## Brief
Reproduce, exactly, the lines of the material below from the line containing "(r.1, .error cPFAULT)" through the line containing "match t with", with both end lines included and nothing else.

## Records shown
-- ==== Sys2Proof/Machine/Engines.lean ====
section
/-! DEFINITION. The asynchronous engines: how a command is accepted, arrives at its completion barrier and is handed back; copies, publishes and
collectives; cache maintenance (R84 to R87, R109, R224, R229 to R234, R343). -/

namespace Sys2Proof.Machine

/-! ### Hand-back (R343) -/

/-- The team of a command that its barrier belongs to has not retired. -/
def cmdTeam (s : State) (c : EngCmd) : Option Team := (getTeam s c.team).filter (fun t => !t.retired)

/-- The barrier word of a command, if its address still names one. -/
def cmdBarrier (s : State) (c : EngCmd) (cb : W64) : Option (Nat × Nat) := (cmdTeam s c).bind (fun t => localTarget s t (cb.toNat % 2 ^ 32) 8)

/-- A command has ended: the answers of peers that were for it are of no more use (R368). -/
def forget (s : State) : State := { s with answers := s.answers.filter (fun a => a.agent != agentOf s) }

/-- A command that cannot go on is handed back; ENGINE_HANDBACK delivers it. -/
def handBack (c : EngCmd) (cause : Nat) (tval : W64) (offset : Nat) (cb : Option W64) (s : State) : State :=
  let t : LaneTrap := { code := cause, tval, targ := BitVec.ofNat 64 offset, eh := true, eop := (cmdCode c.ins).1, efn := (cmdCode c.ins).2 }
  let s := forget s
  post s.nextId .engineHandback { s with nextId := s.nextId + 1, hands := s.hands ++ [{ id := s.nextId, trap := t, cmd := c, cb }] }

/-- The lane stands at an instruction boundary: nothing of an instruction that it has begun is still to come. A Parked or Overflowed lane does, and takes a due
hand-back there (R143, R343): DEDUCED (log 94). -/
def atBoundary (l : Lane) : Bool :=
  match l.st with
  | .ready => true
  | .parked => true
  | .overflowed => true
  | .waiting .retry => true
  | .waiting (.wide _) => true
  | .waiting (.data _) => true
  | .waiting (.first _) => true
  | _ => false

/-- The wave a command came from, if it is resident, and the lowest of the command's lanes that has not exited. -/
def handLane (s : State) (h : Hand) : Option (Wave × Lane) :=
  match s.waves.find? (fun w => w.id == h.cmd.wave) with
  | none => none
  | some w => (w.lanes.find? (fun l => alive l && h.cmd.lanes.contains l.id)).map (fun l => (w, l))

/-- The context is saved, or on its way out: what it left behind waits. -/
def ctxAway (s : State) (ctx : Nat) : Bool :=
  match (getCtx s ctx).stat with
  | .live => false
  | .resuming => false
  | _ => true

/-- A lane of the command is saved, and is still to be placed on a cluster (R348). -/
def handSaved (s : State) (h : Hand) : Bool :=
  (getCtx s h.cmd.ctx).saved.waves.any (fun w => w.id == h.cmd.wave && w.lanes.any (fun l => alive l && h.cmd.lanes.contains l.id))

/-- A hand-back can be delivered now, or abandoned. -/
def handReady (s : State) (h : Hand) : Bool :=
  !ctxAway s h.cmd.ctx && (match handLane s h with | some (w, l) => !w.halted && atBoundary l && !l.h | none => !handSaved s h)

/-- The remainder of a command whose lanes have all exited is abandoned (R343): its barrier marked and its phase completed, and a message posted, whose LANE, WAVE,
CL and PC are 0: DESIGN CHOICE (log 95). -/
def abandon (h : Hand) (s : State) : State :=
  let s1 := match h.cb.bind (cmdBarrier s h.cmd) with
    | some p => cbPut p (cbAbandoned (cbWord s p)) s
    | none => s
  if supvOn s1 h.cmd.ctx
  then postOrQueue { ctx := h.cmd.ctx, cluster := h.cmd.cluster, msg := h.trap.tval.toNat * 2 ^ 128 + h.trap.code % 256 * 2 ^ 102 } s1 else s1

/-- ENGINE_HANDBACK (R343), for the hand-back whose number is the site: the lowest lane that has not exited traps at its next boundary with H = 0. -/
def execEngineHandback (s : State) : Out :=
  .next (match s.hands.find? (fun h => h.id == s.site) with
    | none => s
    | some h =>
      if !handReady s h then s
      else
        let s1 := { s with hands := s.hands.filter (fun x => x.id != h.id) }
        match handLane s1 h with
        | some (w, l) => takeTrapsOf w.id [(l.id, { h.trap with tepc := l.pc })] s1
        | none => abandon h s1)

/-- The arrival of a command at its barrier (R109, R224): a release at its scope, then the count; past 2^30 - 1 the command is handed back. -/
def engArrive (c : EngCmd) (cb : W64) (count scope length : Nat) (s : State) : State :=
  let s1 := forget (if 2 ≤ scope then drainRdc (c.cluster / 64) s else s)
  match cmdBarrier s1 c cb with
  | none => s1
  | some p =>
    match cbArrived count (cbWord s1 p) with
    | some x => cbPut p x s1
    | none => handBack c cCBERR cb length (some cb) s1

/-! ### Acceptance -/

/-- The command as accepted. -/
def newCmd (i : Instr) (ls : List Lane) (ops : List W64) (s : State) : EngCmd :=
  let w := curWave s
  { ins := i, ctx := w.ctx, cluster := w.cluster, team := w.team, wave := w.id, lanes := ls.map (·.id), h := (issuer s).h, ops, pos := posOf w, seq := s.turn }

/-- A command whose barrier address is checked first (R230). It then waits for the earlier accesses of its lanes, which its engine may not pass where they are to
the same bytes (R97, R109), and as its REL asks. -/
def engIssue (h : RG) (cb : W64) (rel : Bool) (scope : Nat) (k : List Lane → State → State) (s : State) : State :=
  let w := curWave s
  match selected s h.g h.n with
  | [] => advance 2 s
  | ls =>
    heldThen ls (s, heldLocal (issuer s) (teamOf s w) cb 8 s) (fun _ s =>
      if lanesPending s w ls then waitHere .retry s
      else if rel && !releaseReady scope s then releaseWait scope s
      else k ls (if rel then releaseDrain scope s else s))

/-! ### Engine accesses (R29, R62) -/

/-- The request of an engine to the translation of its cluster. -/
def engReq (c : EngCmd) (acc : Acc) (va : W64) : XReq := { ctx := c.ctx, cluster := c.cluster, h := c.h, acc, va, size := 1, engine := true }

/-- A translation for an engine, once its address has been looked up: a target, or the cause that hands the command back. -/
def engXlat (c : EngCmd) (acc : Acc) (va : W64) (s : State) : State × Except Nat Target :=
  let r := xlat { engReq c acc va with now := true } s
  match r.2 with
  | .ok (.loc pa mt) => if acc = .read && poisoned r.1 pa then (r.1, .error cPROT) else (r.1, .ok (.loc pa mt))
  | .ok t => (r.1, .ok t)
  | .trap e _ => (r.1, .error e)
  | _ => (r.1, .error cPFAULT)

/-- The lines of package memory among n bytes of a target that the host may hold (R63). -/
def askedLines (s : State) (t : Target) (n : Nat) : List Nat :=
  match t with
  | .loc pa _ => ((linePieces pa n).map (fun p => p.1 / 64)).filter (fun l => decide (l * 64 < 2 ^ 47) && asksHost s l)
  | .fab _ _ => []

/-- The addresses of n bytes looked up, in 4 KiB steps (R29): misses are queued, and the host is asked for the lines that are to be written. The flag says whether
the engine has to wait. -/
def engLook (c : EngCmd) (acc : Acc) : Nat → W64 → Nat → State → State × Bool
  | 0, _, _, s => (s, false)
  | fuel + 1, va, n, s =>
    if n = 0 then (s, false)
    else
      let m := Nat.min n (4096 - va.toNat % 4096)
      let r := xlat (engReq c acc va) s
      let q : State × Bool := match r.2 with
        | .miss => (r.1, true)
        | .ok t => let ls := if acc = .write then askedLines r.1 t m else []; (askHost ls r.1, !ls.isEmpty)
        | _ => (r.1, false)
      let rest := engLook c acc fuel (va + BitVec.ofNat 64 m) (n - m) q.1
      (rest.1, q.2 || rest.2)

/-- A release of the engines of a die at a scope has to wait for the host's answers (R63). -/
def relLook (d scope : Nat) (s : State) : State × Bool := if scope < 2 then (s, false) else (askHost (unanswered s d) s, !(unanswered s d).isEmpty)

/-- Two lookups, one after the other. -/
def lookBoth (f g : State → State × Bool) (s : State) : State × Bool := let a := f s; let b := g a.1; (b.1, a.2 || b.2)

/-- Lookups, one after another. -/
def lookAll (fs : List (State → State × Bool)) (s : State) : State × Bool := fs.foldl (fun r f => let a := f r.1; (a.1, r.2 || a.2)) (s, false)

## Answer to the problem
  | _ => (r.1, .error cPFAULT)

/-- The lines of package memory among n bytes of a target that the host may hold (R63). -/
def askedLines (s : State) (t : Target) (n : Nat) : List Nat :=
  match t with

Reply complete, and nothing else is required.